Nationalism, Internationalism, and Cosmopolitanism: Some Observations from Modern Indian History

Watch the videorecording of Partha Chatterjee’s talk, Nationalism, Internationalism, and Cosmopolitanism: Some Observations from Modern Indian History, the 2015-16 Christopher Ondaatje Lecture on South Asian Art, History and Culture. The event took place at the Centre for South Asian Studies at the Asian Institute, Munk School of Global Affairs, on October 1, 2015.

This lecture looked at nationalism, internationalism and cosmopolitanism as an interconnected triad of movements and ideas from the beginning of the 20th century.
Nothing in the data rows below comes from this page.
-- ==== Sys2Proof/Machine/Port.lean ====
section
/-! DEFINITION. The host port: the address map, host reads and writes (spec/20_memory.md sections 1 and 3,
spec/10_state.md section 2), the command dispatch cycle (spec/40_control.md R131), and the entries of a table read in
progress. -/

namespace Sys2Proof.Machine

/-! ## Commands -/

/-- The command dispatch cycle for a word written to CMD (spec/40_control.md R131). In the fault state everything but
SRESET is ignored (spec/60_exceptions.md R304); an opcode that the map does not list raises E_BAD_CMD with the whole
word (spec/30_encoding.md R104). -/
def issueCommand (w : Word) (s : State) : Host.Outcome State Fault Refusal :=
  if s.regs.status.fault then
    if opField w = Instr.opcode .sreset then exec .sreset s else .next s
  else
    match decodeCommand w with
    | .ok i => exec i s
    | .error _ => runCommand (opField w) (fun x => .raise .badCmd w x) s

/-! ## The address map -/

/-- Where an address lies: its window, and its offset from the window's base (spec/20_memory.md R70). -/
inductive Window where
  | regs (offset : Nat)
  | mem (sp : Space) (offset : Nat)
  | unmapped
deriving DecidableEq, Repr

/-- The windows of spec/20_memory.md R70: each is 16 MiB wide. -/
def window (addr : Word) : Window :=
  let offset := addr.toNat % 0x1000000
  match addr.toNat / 0x1000000 with
  | 0 => .regs offset
  | 1 => .mem .freq offset
  | 2 => .mem .len offset
  | 3 => .mem .sym offset
  | 4 => .mem .buf offset
  | 5 => .mem .win offset
  | 6 => .mem .suf offset
  | 7 => .mem .wout offset
  | 8 => .mem .tstk offset
  | _ => .unmapped

/-- The element at an offset, for an access of `bytes` bytes to a space of elements of that width: the access is
admitted when it is aligned and the element exists (spec/20_memory.md R71 and R73). -/
def element (p : Params) (sp : Space) (bytes offset : Nat) : Option Nat :=
  if offset % bytes = 0 ∧ offset / bytes < size p sp then some (offset / bytes) else none

/-! ## Reads (spec/20_memory.md R80: no side effects) -/

/-- A register by its offset; CMD and the reserved offsets read 0 (spec/10_state.md R23, R26 and R40). An offset that is
no multiple of 4 or is past 0xFC is not admitted. -/
def readReg (s : State) (offset : Nat) : Option Word :=
  if offset % 4 = 0 ∧ offset < 0x100 then
    match offset with
    | 0x00 => some Config.idWord
    | 0x04 => some (statusWord s.busy s.regs.status)
    | 0x08 => some 0
    | 0x0C => some s.regs.arg
    | 0x10 => some s.regs.result
    | 0x14 => some s.regs.faultInfo
    | 0x18 => some s.regs.limit
    | 0x1C => some s.regs.maxlen
    | 0x20 => some s.regs.wpos
    | 0x24 => some (streamWord s.regs.wnb s.regs.wacc)
    | 0x28 => some s.regs.wcnt
    | 0x30 => some s.regs.rpos
    | 0x34 => some s.regs.rlim
    | 0x38 => some (streamWord s.regs.rnb s.regs.racc)
    | 0x3C => some s.regs.rcnt
    | 0x40 => some s.regs.symCnt
    | 0x44 => some s.regs.winCnt
    | 0x48 => some s.regs.sufCnt
    | 0x4C => some s.regs.woutCnt
    | 0x50 => some s.regs.woutPtr
    | 0x54 => some (trieStateWord s.dec)
    | 0x60 => some (BitVec.ofNat 32 s.params.symLimitMax)
    | 0x64 => some (BitVec.ofNat 32 s.params.maxCodeLen)
    | 0x68 => some (BitVec.ofNat 32 s.params.bufSize)
    | 0x6C => some (BitVec.ofNat 32 s.params.symSize)
    | 0x70 => some (BitVec.ofNat 32 s.params.winSize)
    | 0x74 => some (BitVec.ofNat 32 s.params.sufSize)
    | 0x78 => some (BitVec.ofNat 32 s.params.woutSize)
    | _ => some 0
  else none

/-- TSTK[d]: STK[d] below the depth, a free value at or above it (spec/10_state.md R57, log entry 3). -/
def readTstk (s : State) (d : Nat) : Byte :=
  if d < s.dec.stk.length then s.dec.stk.getD d 0 else Config.tstkByte s.free d

/-- An element read at the width of its space (spec/20_memory.md R72), zero-extended; none where not admitted. -/
def hostRead (s : State) (bytes : Nat) (addr : Word) : Option Word :=
  match window addr with
  | .regs offset => if bytes = 4 then readReg s offset else none
  | .mem .freq offset => if bytes = 4 then (element s.params .freq 4 offset).map s.freq.read else none
  | .mem .sym offset =>
    if bytes = 2 then (element s.params .sym 2 offset).map fun i => (s.sym.read i).setWidth 32 else none
  | .mem .len offset =>
    if bytes = 1 then (element s.params .len 1 offset).map fun i => (s.len.read i).setWidth 32 else none
  | .mem .buf offset =>
    if bytes = 1 then (element s.params .buf 1 offset).map fun i => (s.buf.read i).setWidth 32 else none
  | .mem .win offset =>
    if bytes = 1 then (element s.params .win 1 offset).map fun i => (s.win.read i).setWidth 32 else none
  | .mem .suf offset =>
    if bytes = 1 then (element s.params .suf 1 offset).map fun i => (s.suf.read i).setWidth 32 else none
  | .mem .wout offset =>
    if bytes = 1 then (element s.params .wout 1 offset).map fun i => (s.wout.read i).setWidth 32 else none
  | .mem .tstk offset =>
    if bytes = 1 then (element s.params .tstk 1 offset).map fun d => (readTstk s d).setWidth 32 else none
  | .unmapped => none

/-! ## Writes -/

/-- A register write other than to CMD: the RW registers store any value, every other register ignores it
(spec/10_state.md R40 and R41). None where not admitted. -/
def writeReg (s : State) (offset : Nat) (v : Word) : Option State :=
  if offset % 4 = 0 ∧ offset < 0x100 then
    match offset with
    | 0x0C => some { s with regs := { s.regs with arg := v } }
    | 0x40 => some { s with regs := { s.regs with symCnt := v } }
    | 0x44 => some { s with regs := { s.regs with winCnt := v } }
    | 0x48 => some { s with regs := { s.regs with sufCnt := v } }
    | _ => some s
  else none

/-- An 8-bit write. Writing a LEN element drops the loaded code (spec/20_memory.md R79); a write to TSTK is ignored
(spec/10_state.md R57). A write to WOUT is stored, as the access column of spec/20_memory.md R70 has it, though the list
of WOUT's writers in spec/10_state.md R47 has no host: DESIGN CHOICE, log entry 18. -/
def write8 (s : State) (addr : Word) (v : Byte) : Option State :=
  match window addr with
  | .mem .len offset =>
    (element s.params .len 1 offset).map fun i => { s with len := s.len.write i v, regs := s.regs.dropCode }
  | .mem .buf offset => (element s.params .buf 1 offset).map fun i => { s with buf := s.buf.write i v }
  | .mem .win offset => (element s.params .win 1 offset).map fun i => { s with win := s.win.write i v }
  | .mem .suf offset => (element s.params .suf 1 offset).map fun i => { s with suf := s.suf.write i v }
  | .mem .wout offset => (element s.params .wout 1 offset).map fun i => { s with wout := s.wout.write i v }
  | .mem .tstk offset => (element s.params .tstk 1 offset).map fun _ => s
  | .mem .freq _ => none
  | .mem .sym _ => none
  | .regs _ => none
  | .unmapped => none

/-- A 16-bit write: only SYM has 16-bit elements (spec/20_memory.md R72). -/
def write16 (s : State) (addr : Word) (v : Half) : Option State :=
  match window addr with
  | .mem .sym offset => (element s.params .sym 2 offset).map fun i => { s with sym := s.sym.write i v }
  | _ => none

/-- A 32-bit write other than to CMD: registers and FREQ (spec/20_memory.md R72). -/
def write32 (s : State) (addr : Word) (v : Word) : Option State :=
  match window addr with
  | .regs offset => writeReg s offset v
  | .mem .freq offset => (element s.params .freq 4 offset).map fun i => { s with freq := s.freq.write i v }
  | _ => none

/-! ## One host access -/

/-- The address of CMD (spec/10_state.md R23 and R26). -/
def cmdAddr : Word := 0x08#32

/-- A read's answer: the data, or an error response. No engine state changes (spec/20_memory.md R80). -/
def answerRead (s : State) (v : Option Word) : State :=
  match v with
  | some v => { s with resp := .data v }
  | none => { s with resp := .error }

/-- A write's answer: the state it left, or an error response and no effect (spec/20_memory.md R71). -/
def answerWrite (s : State) (t : Option State) : State :=
  match t with
  | some t => { t with resp := .done }
  | none => { s with resp := .error }

/-- A host access that may change state counts for the free value (log entry 3). -/
def countAccess (s : State) : State := { s with free := s.free + 1 }

/-- One host access, as one step of the total order of spec/20_memory.md R83. A write to CMD issues a command (R79). -/
def hostAccess (op : HostOp) (s : State) : Host.Outcome State Fault Refusal :=
  match op with
  | .read8 a => .next (answerRead s (hostRead s 1 a))
  | .read16 a => .next (answerRead s (hostRead s 2 a))
  | .read32 a => .next (answerRead s (hostRead s 4 a))
  | .write8 a v => .next (answerWrite (countAccess s) (write8 (countAccess s) a v))
  | .write16 a v => .next (answerWrite (countAccess s) (write16 (countAccess s) a v))
  | .write32 a v =>
    if a = cmdAddr then issueCommand v { countAccess s with resp := .done }
    else .next (answerWrite (countAccess s) (write32 (countAccess s) a v))

/-! ## A table read in progress -/

/-- The entry instruction that a flag bit and a field are (spec/30_encoding.md R116). -/
def entryInstr (bpl : Byte) (e : Bool × Nat) : Instr :=
  if e.1 then .tableLiteral bpl e.2 else .tableRun (BitVec.ofNat 8 e.2)

/-- The first bit of an opcode-table word in bit 7 of a byte: the byte of the bit stream whose bits are, in transmission
order, the first eight of `bs`. -/
def firstByte (bs : List Bool) : Byte := BitVec.ofNat 8 (bitsToNat (bs.take 8))

/-- The next piece of a table read in progress (spec/43_table_io.md R204): while entries are missing, one entry is
fetched from the read stream and executed; then the table is finished. Log entry 7. -/
def tableReadStep (t : TableRead) (s : State) : Host.Outcome State Fault Refusal :=
  if t.i < t.n then
    match fetchEntry t.bpl { st := s, wroteLen := t.haveLast } with
    | .ok e w => exec (entryInstr t.bpl e) w.st
    | .raise c info w => finish (Instr.opcode .hufTread) t.start s.dec (.raise c info w)
    | .stop f => .fault f
  else runInTableRead (Instr.opcode .hufTread) tableFinish s

end Sys2Proof.Machine
end

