/-- HUF_BUILD: its checks in order, each with the lowest symbol; then LEN[0..LIMIT) holds the depths of the tree that
BuildTree gives, and that code is loaded (R185). The tree is one of the greedy merge over the leaves: the two nodes
least by weight and then by lowest symbol are merged, the first of them to the left, until one is left (R174, R175). -/
def Obligations.HufBuildResult : Prop :=
  ∀ (imm : Imm) (s : State), s.Sane →
    let n := s.regs.limit.toNat
    decodeCommand (0x30#8 ++ imm) = .ok .hufBuild ∧
    (n < 2 → exec .hufBuild s = .next (s.faulted 0x30#8 .config s.regs.limit)) ∧
    (2 ≤ n →
      (∀ i < n, (s.freq.read i).getLsbD 31 = true → (∀ j < i, (s.freq.read j).getLsbD 31 = false) →
        exec .hufBuild s = .next (s.faulted 0x30#8 .negFreq (BitVec.ofNat 32 i))) ∧
      ((∀ i < n, (s.freq.read i).getLsbD 31 = false) →
        ∃ t, buildTree (s.freqs n) = some t ∧ GreedyMerge (leafNodes (s.freqs n)) t ∧
          let d := depthList t n
          (∀ i < n, s.params.maxCodeLen < d.getD i 0 → (∀ j < i, d.getD j 0 ≤ s.params.maxCodeLen) →
            exec .hufBuild s = .next (s.faulted 0x30#8 .lenRange (BitVec.ofNat 32 i))) ∧
          ((∀ i < n, d.getD i 0 ≤ s.params.maxCodeLen) →
            exec .hufBuild s = .next { s with
              len := s.len.writeList 0 (d.map (BitVec.ofNat 8))
              regs := { s.regs with
                maxlen := BitVec.ofNat 32 (maxLen d)
                status := { s.regs.status with codeValid := true } } })))

/-- With fewer than two nonzero counts the code is padded with the lowest symbols without a count, and both leaves get
length 1 (R176). -/
def Obligations.HufBuildPads : Prop :=
  ∀ s : State, s.Sane → 2 ≤ s.regs.limit.toNat →
    (∀ k, (∀ i < s.regs.limit.toNat, i ≠ k → s.freq.read i = 0) → k < s.regs.limit.toNat →
      (s.freq.read k).getLsbD 31 = false →
      let z := if s.freq.read k = 0 then (if k = 0 then 1 else 0) else if k = 0 then 1 else 0
      let k' := if s.freq.read k = 0 then (if k = 0 then 0 else 1) else k
      ∃ t, exec .hufBuild s = .next t ∧ t.regs.status.codeValid = true ∧ t.regs.maxlen = 1 ∧
        t.regs.limit = s.regs.limit ∧
        ∀ i, i < s.regs.limit.toNat → t.len.read i = if i = k' ∨ i = z then 1 else 0)

/-- The built code is always valid and stable: for any counts of two or more symbols the depths pass the full-tree
check, the canonical tree of the depths has those depths, and HUF_CANON accepts what HUF_BUILD wrote and changes
nothing (R187). -/
def Obligations.BuiltCodeIsValid : Prop :=
  (∀ freqs : List Nat, 2 ≤ freqs.length →
    ∃ t, buildTree freqs = some t ∧ validate (depthList t freqs.length) = .full ∧
      ∃ c, canonTree (depthList t freqs.length) = some c ∧
        depthList c freqs.length = depthList t freqs.length) ∧
  ∀ s t : State, s.Sane → s.regs.status.fault = false → exec .hufBuild s = .next t → t.regs.status.fault = false →
    exec (.hufCanon (t.regs.limit.setWidth 24)) t = .next t

/-- The built code is optimal: "among prefix codes over the leaf symbols, Σ FREQ[s]·LEN[s] is minimal" (R187). -/
def Obligations.BuiltCodeIsOptimal : Prop :=
  ∀ (freqs : List Nat) (t : Tree), 2 ≤ freqs.length → buildTree freqs = some t →
    ∀ code : Nat → List Bool,
      (∀ a ∈ leafSymbols freqs, ∀ b ∈ leafSymbols freqs, a ≠ b → ¬ code a <+: code b) →
      ((leafSymbols freqs).map fun s => freqs.getD s 0 * (depthList t freqs.length).getD s 0).sum ≤
        ((leafSymbols freqs).map fun s => freqs.getD s 0 * (code s).length).sum

/-- The full-tree check passes exactly when Kraft's equality holds; when it fails, it fails as the loop of R180 over the
lengths in descending order does. -/
def Obligations.FullTreeCheck : Prop :=
  ∀ lens : List Nat, (validate lens = .full ↔ kraftSum lens = 1) ∧ validate lens = validateSorted lens

/-- HUF_CANON: its checks in order, and the loaded code; LEN is read only (R181, R186). -/
def Obligations.HufCanonResult : Prop :=
  ∀ (limit : Imm) (s : State),
    let lens := s.lens limit.toNat
    decodeCommand (0x31#8 ++ limit) = .ok (.hufCanon limit) ∧
    (limit.toNat < 2 ∨ s.params.symLimitMax < limit.toNat →
      exec (.hufCanon limit) s = .next (s.faulted 0x31#8 .config (limit.setWidth 32))) ∧
    (2 ≤ limit.toNat → limit.toNat ≤ s.params.symLimitMax →
      (∀ i < limit.toNat, s.params.maxCodeLen < (s.len.read i).toNat →
        (∀ j < i, (s.len.read j).toNat ≤ s.params.maxCodeLen) →
        exec (.hufCanon limit) s = .next (s.faulted 0x31#8 .lenRange (BitVec.ofNat 32 i))) ∧
      ((∀ i < limit.toNat, (s.len.read i).toNat ≤ s.params.maxCodeLen) →
        (∀ v, validate lens = .underfull v →
          exec (.hufCanon limit) s = .next (s.faulted 0x31#8 .underfull (BitVec.ofNat 32 v))) ∧
        (∀ c, validate lens = .overfull c →
          exec (.hufCanon limit) s = .next (s.faulted 0x31#8 .overfull (BitVec.ofNat 32 c))) ∧
        (validate lens = .full → exec (.hufCanon limit) s = .next { s with regs := { s.regs with
          limit := limit.setWidth 32
          maxlen := BitVec.ofNat 32 (maxLen lens)
          status := { s.regs.status with codeValid := true } } })))

/-- The canonical codes of a length array that passes the full-tree check: exactly the symbols with a nonzero length have
one, of that length; no code is a prefix of another; and every infinite bit sequence starts with exactly one of them
(R182, R183). -/
def Obligations.CanonicalCodeIsComplete : Prop :=
  ∀ lens : List Nat, validate lens = .full →
    (∀ sym, 0 < lens.getD sym 0 → ∃ c, codeOf lens sym = some c ∧ c.length = lens.getD sym 0) ∧
    (∀ sym, lens.getD sym 0 = 0 → codeOf lens sym = none) ∧
    (∀ a b ca cb, codeOf lens a = some ca → codeOf lens b = some cb → ca <+: cb → a = b) ∧
    ∀ bits : Nat → Bool, ∃ sym c, codeOf lens sym = some c ∧ c = (List.range c.length).map bits

/-- The closed form of the canonical codes: the symbols of one length have consecutive values, in ascending symbol order,
from start[l] (R184). -/
def Obligations.CanonicalCodeClosedForm : Prop :=
  ∀ lens : List Nat, validate lens = .full → ∀ sym, 0 < lens.getD sym 0 →
    ∃ c, codeOf lens sym = some c ∧
      bitsToNat c = firstCode lens (lens.getD sym 0) + (lens.take sym).count (lens.getD sym 0)

/-! ## Code-length tables (spec/43_table_io.md) -/

/-- The writer's run rule: the entries stand for the lengths; each literal is followed by a run exactly when the longest
run of the same length after it, up to 255, saves bits; every run follows a literal (R202). -/
def Obligations.TableRunRule : Prop :=
  ∀ (bpl : Nat) (lens : List Nat),
    let es := tableEntries bpl 0 lens
    (∃ fs, es.mapM entryFields = some fs ∧ expandEntries none fs = some lens) ∧
    (∀ before r after, es = before ++ .tableRun r :: after →
      1 ≤ r.toNat ∧ 9 < r.toNat * (1 + bpl) ∧ ∃ b l before', before = before' ++ [.tableLiteral b l]) ∧
    ∀ before b l after fs done rest, es = before ++ .tableLiteral b l :: after →
      before.mapM entryFields = some fs → expandEntries none fs = some done → lens = done ++ l :: rest →
      let r := runLength l 255 rest
      if 9 < r * (1 + bpl) then ∃ after', after = .tableRun (BitVec.ofNat 8 r) :: after'
      else ∀ r' after', after ≠ .tableRun r' :: after'

/-- HUF_TWRITE appends to the write stream: padding to a byte boundary, the table of the loaded code, padding. Without a
loaded code it faults; when BUF fills it faults, and the bytes that fitted are stored (R200, R201, R203). -/
def Obligations.HufTwriteResult : Prop :=
  ∀ (imm : Imm) (s : State), s.Inv →
    let bits := tableStreamBits s.regs.wnb.toNat s.loadedLens
    decodeCommand (0x32#8 ++ imm) = .ok .hufTwrite ∧
    (s.regs.status.codeValid = false → exec .hufTwrite s = .next (s.faulted 0x32#8 .notReady 0)) ∧
    (s.regs.status.codeValid = true →
      (s.HasRoom bits.length → exec .hufTwrite s = .next (s.afterBits bits)) ∧
      (¬s.HasRoom bits.length → exec .hufTwrite s = .next
        { s.faulted 0x32#8 .bufFull (BitVec.ofNat 32 s.params.bufSize) with buf := s.bufFilled bits }))

/-- HUF_TREAD of a whole table, whatever its bitsPerLength and its choice of runs: LEN holds the lengths, and they are
loaded when they pass the full-tree check; when they fail it the command faults with LEN written and no code loaded
(R204, R205, R207). -/
def Obligations.HufTreadResult : Prop :=
  ∀ (s : State) (n bpl : Nat) (es : List (Bool × Nat)) (lens : List Nat) (rest : List Bool), s.Sane →
    n ≤ s.params.symLimitMax → 2 ≤ n → bpl < 256 →
    (∀ e ∈ es, e.2 < 2 ^ (if e.1 then bpl else 8)) →
    expandEntries none es = some lens → lens.length = n →
    (∀ ls, expandEntries none es.dropLast = some ls → ls.length < n) →
    (∀ l ∈ lens, l ≤ s.params.maxCodeLen) →
    s.readAligned.unreadBits = tableWith n bpl es ++ rest →
    let r := (s.readAligned.afterReading (tableWith n bpl es).length).readAligned
    let len := s.len.writeList 0 (lens.map (BitVec.ofNat 8))
    (validate lens = .full → exec .hufTread s = .next { r with
      len := len
      regs := { r.regs with
        limit := BitVec.ofNat 32 n
        maxlen := BitVec.ofNat 32 (maxLen lens)
        status := { r.regs.status with codeValid := true } } }) ∧
    (∀ v, validate lens = .underfull v → exec .hufTread s =
      .next { { s with regs := s.regs.dropCode }.faulted 0x33#8 .underfull (BitVec.ofNat 32 v) with len := len }) ∧
    (∀ c, validate lens = .overfull c → exec .hufTread s =
      .next { { s with regs := s.regs.dropCode }.faulted 0x33#8 .overfull (BitVec.ofNat 32 c) with len := len })

/-- How HUF_TREAD rejects: a truncated or illegal header, and after some entries an entry that is truncated, too long, a
run before any literal, or a run that overfills the array; the lengths read before are in LEN, and then no code is loaded
(R204, R205). -/
def Obligations.HufTreadRejects : Prop :=
  ∀ (imm : Imm) (s : State), s.Sane →
    decodeCommand (0x33#8 ++ imm) = .ok .hufTread ∧
    (s.readAligned.unreadBits.length < 16 → exec .hufTread s = .next (s.faulted 0x33#8 .eos s.regs.rlim)) ∧
    (∀ n rest, n < 65536 → n < 2 ∨ s.params.symLimitMax < n → s.readAligned.unreadBits = fieldBits 16 n ++ rest →
      exec .hufTread s = .next (s.faulted 0x33#8 .config (BitVec.ofNat 32 n))) ∧
    (∀ n rest, n ≤ s.params.symLimitMax → 2 ≤ n → s.readAligned.unreadBits = fieldBits 16 n ++ rest →
      rest.length < 8 → exec .hufTread s = .next (s.faulted 0x33#8 .eos s.regs.rlim)) ∧
    ∀ (n bpl : Nat) (es : List (Bool × Nat)) (lens : List Nat) (rest : List Bool),
      n ≤ s.params.symLimitMax → 2 ≤ n → bpl < 256 → (∀ e ∈ es, e.2 < 2 ^ (if e.1 then bpl else 8)) →
      expandEntries none es = some lens → lens.length < n → (∀ l ∈ lens, l ≤ s.params.maxCodeLen) →
      s.readAligned.unreadBits = tableWith n bpl es ++ rest →
      let failed := { s with
        len := s.len.writeList 0 (lens.map (BitVec.ofNat 8))
        regs := if lens = [] then s.regs else s.regs.dropCode }
      (rest = [] → exec .hufTread s = .next (failed.faulted 0x33#8 .eos s.regs.rlim)) ∧
      (∀ f fs, rest = f :: fs → fs.length < (if f then bpl else 8) →
        exec .hufTread s = .next (failed.faulted 0x33#8 .eos s.regs.rlim)) ∧
      (∀ v more, v < 2 ^ bpl → s.params.maxCodeLen < v → rest = true :: fieldBits bpl v ++ more →
        exec .hufTread s = .next (failed.faulted 0x33#8 .lenRange (BitVec.ofNat 32 lens.length))) ∧
      ∀ r more, r < 256 → rest = false :: fieldBits 8 r ++ more →
        (lens = [] → exec .hufTread s = .next (failed.faulted 0x33#8 .tableFormat (subInfo 1 lens.length))) ∧
        (lens ≠ [] → n < lens.length + r →
          exec .hufTread s = .next (failed.faulted 0x33#8 .tableFormat (subInfo 2 lens.length)))

/-- "HUF_TWRITE followed, over the same bytes, by HUF_TREAD loads the identical array, LIMIT and MAXLEN" (R206), and the
read cursor ends where the writer's did. -/
def Obligations.TableRoundTrip : Prop :=
  ∀ s : State, s.Inv → s.regs.status.fault = false → s.regs.status.codeValid = true →
    s.HasRoom (tableStreamBits s.regs.wnb.toNat s.loadedLens).length →
    let start := s.regs.wpos.toNat + (s.regs.wnb.toNat + 7) / 8
    ∃ t, exec .hufTwrite s = .next t ∧
      ∀ lim : Word, t.regs.wpos.toNat ≤ lim.toNat → lim.toNat ≤ s.params.bufSize →
        ∃ u, execAll [.bsRinit (BitVec.ofNat 24 start), .hufTread]
            { t with regs := { t.regs with arg := lim } } = .next u ∧
          u.regs.status.fault = false ∧ u.regs.status.codeValid = true ∧ u.loadedLens = s.loadedLens ∧
          u.regs.limit = s.regs.limit ∧ u.regs.maxlen = s.regs.maxlen ∧
          u.regs.rpos = t.regs.wpos ∧ u.regs.rnb = 0

/-! ## Huffman coding (spec/44_huffman_coding.md) -/

/-- HUF_ENC: its checks in order; then the code of the symbol is appended to the write stream (R220, R221). -/
def Obligations.HufEncResult : Prop :=
  ∀ (sym : Imm) (s : State), s.Inv →
    decodeCommand (0x34#8 ++ sym) = .ok (.hufEnc sym) ∧
    (s.regs.status.codeValid = false → exec (.hufEnc sym) s = .next (s.faulted 0x34#8 .notReady 0)) ∧
    (s.regs.status.codeValid = true →
      (s.loadedLens.getD sym.toNat 0 = 0 →
        exec (.hufEnc sym) s = .next (s.faulted 0x34#8 .noCode (sym.setWidth 32))) ∧
      (0 < s.loadedLens.getD sym.toNat 0 →
        ∃ bits, codeOf s.loadedLens sym.toNat = some bits ∧
          (s.HasRoom bits.length → exec (.hufEnc sym) s = .next (s.afterBits bits)) ∧
          (¬s.HasRoom bits.length → exec (.hufEnc sym) s = .next
            { s.faulted 0x34#8 .bufFull (BitVec.ofNat 32 s.params.bufSize) with buf := s.bufFilled bits })))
Armed nationalist revolutionaries in India established connections abroad to seek arms and training. Indian communists joined the Communist International launched by the Soviet Union in order to move the anti-colonial movement in India in the direction of a people’s democratic revolution. Following World War II, with an emerging Cold War between the United States and the Soviet Union, a space was created at Bandung in 1955 for a new internationalism of the new independent nations, demanding the end of colonial rule and racial discrimination and the formal establishment of equal sovereignty of all nation-states. This lecture argued that despite the recent call for a cosmopolitan global order superseding the nation-state, these historical achievements of nationalism and internationalism cannot be erased.

Partha Chatterjee is Professor of Anthropology and South Asian Studies at Columbia University, New York, and Honorary Professor, Center for Studies in Social Sciences, Calcutta. Among his many books are Natinalist Thought and the Colonial World (1986), The Nation and Its Fragments (1993), The Politics of the Governed (2004) and The Black Hole of Empire (2012).